The role of the steering committee is to ensure that the Hutch Data Commonwealth is closely connected with Fred Hutch investigators and serves the scientific mission of the center. We hope that the steering committee will be a source of ideas for new projects and initiatives that will help the HDC to evolve in a way that enhances the scope of scientific research conducted at Fred Hutch.

How is the HDC protecting people from whom this medical data comes from?

All data acquired by HDC will be fully compliant with all Fred Hutch IRB protocols and procedures including proper patient consenting procedures and confidentiality protection.

How will HDC encourage participation in this initiative?

HDC will provide funding for pilot projects and training opportunities for center faculty, staff and postdocs and students.

What kind of projects would HDC engage in?

Projects that acquire and leverage biomedical big data to provide answers to pressing questions in cancer research. Examples may include the deployment of tools for mobile health data collection, acquisition of medical record data in combination with patient-reported outcomes, or implementation of novel machine learning algorithms for integrative genomics analyses

Are there current similar projects at the Hutch?

Yes, here are some examples:

Hutch Integrated Data Repository and Archive (HIDRA) is a database that merges the thousands of medical records, databases and tissue inventories maintained by Cancer Consortium partners Fred Hutch, UW MedicineSeattle Children’s and Seattle Cancer Care Alliance into a single system. These records contain a wealth of medical information, from patient background and diagnoses to treatment responses, and will eventually contain tumor genetic and molecular data.

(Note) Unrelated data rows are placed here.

-- ==== Sys2Proof/Machine/Dispatch.lean ====
section
/-! DEFINITION. The meaning of each command: one arm per constructor, each one call of its meaning. -/

namespace Sys2Proof.Machine
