/-- The value v of an S-slot operand that is an immediate or in the own folio (R99, R107). -/
def OperandIs (s : State) (hr : HandRef) (o : BitVec 22) (v : W64) : Prop :=
  (opdMode o = 4 ∧ v = opdImm o)
    ∨ (opdMode o ≤ 3 ∧ LocalOk s hr (localEa (handAt s hr) o).toNat 8
        ∧ v = BitVec.ofNat 64 (loadNat s (localAt hr (localEa (handAt s hr) o).toNat) 8))

/-- A hand with an index register written. -/
def setX (x : Hand) : XReg → W32 → Hand
  | .x0, v => { x with x0 := v }
  | .x1, v => { x with x1 := v }

/-- The atomic glyph of an operation. -/
def atomGlyph (op : AtomOp) (h : HandRef) (stop : Bool) (o : BitVec 22) : Instr :=
  match op with
  | .add => .aadd h stop o | .swap => .aswp h stop o | .cas => .acas h stop o | .min => .amin h stop o
  | .max => .amax h stop o | .or => .aor h stop o | .and => .aand h stop o

/-- The word that an atomic of R107 leaves, from the word it finds, ACC and X1 × 2^32 + X0. -/
def atomSays (op : AtomOp) (old acc xs : W64) : W64 :=
  match op with
  | .add => old + acc
  | .swap => acc
  | .cas => if old = acc then xs else old
  | .min => if old.slt acc then old else acc
  | .max => if acc.slt old then old else acc
  | .or => old ||| acc
  | .and => old &&& acc

/-- The state after a LEXIT alone on its line has retired: its innermost level is closed first (R118). -/
def retireExit (s : State) (hr : HandRef) : State :=
  putBead s (beadNo hr.br) (setHand (issuedBy (beadOf s hr) hr.hand) hr.hand.val
    (emptied (continueAt (handAt s hr) (handAt s hr).pc 1 true none)))

/-- The two conditions under which LOOP and LOOPI with this exit open or skip a level (R114, steps 3 to 5). -/
def LoopFits (x : Hand) (exit : W32) : Prop :=
  pswLd x.psw < 4 ∧ x.pc + 4 < exit ∧ (pswLd x.psw = 0 ∨ x.pc + 4 ≠ (loopOf x (pswLd x.psw - 1)).lpe)

/-- A hand with loop level PSW.LD opened over [start, exit) with a count (R114, step 7). -/
def openLevel (y : Hand) (start exit : W32) (count : BitVec 24) : Hand :=
  { setLoop y (pswLd y.psw) ⟨start, exit, count⟩ with psw := pswSetLd y.psw (pswLd y.psw + 1) }

/-- A PSW restored from a save set: every field but HID (R88, R89). -/
def pswBack (old saved : W32) : W32 := (saved &&& 0x007F0303) ||| (old &&& 0x30000000)

/-- The PSW bits that PSWPUT writes (R108): the flags and enables, and LD above user level. -/
def pswputMask (psw : W32) : W32 := if pswPl psw = 0 then 0x000F0300 else 0x007F0300

/-- Whether GATE n finds a gate that its arguments satisfy (R87, steps 1 to 3). -/
structure GateFits (s : State) (hr : HandRef) (n : Nat) (d : List W8) : Prop where
  user : pswPl (handAt s hr).psw = 0
  counted : n < fld (beadOf s hr).regs.gateCount.toNat 8 0
  inside : gateAddr (beadOf s hr) n + 32 ≤ 0x200000
  outside : 0x8000 ≤ gateAddr (beadOf s hr) n
  unheld : rangeHeld (beadOf s hr) (gateAddr (beadOf s hr) n) 32 = false
  parity : parityFind s.parity (localAt hr (gateAddr (beadOf s hr) n)) 32 = none
  desc : d = loadBytes s (localAt hr (gateAddr (beadOf s hr) n)) 32
  valid : bitAt (gCtrl d) 31 = true
  args : gateArgsOk (handAt s hr) d = true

ImmuneSpace is the data repository and analysis platform of the Human Immunology Project Consortium (HIPC). The HIPC program, funded by the NIH, is a multi-center collaborative effort to characterize the status of the immune system in different populations under diverse stimulations and disease states. This ongoing effort has generated large amounts of varied high-throughput, high-dimensional biological data (flow cytometry, CyTOF, RNA-Seq, Luminex, among others). All data generated to date by HIPC, along with other selected datasets generated by other NIAID funded projects, have been made publicly available through ImmuneSpace and are ready to be explored using visualization and analysis tools built in ImmuneSpace.

HICOR IQ is a database of population-based cancer incidence and survival information and insurance claims data. HICOR IQ contains enrollment and claims from Premera Blue Cross and Regence that is securely provided to HICOR and linked to the Cancer Surveillance System to incorporate clinical outcomes data.

The Genetics and Epidemiology of Colorectal Cancer Consortium (GECCO) is a collaborative effort of researchers from North America, Australia, and Europe, using data from over 40,000 participants. The coordinating center for this international consortium is based at the Fred Hutchinson Cancer Research Center. GECCO aims to accelerate the discovery of colorectal cancer-related variants by replicating and characterizing Genome Wide Association Study (GWAS) findings, conducting a large-scale meta-analysis of existing and newly generated GWAS data, and investigating how genetic variants are modified by environmental risk factors.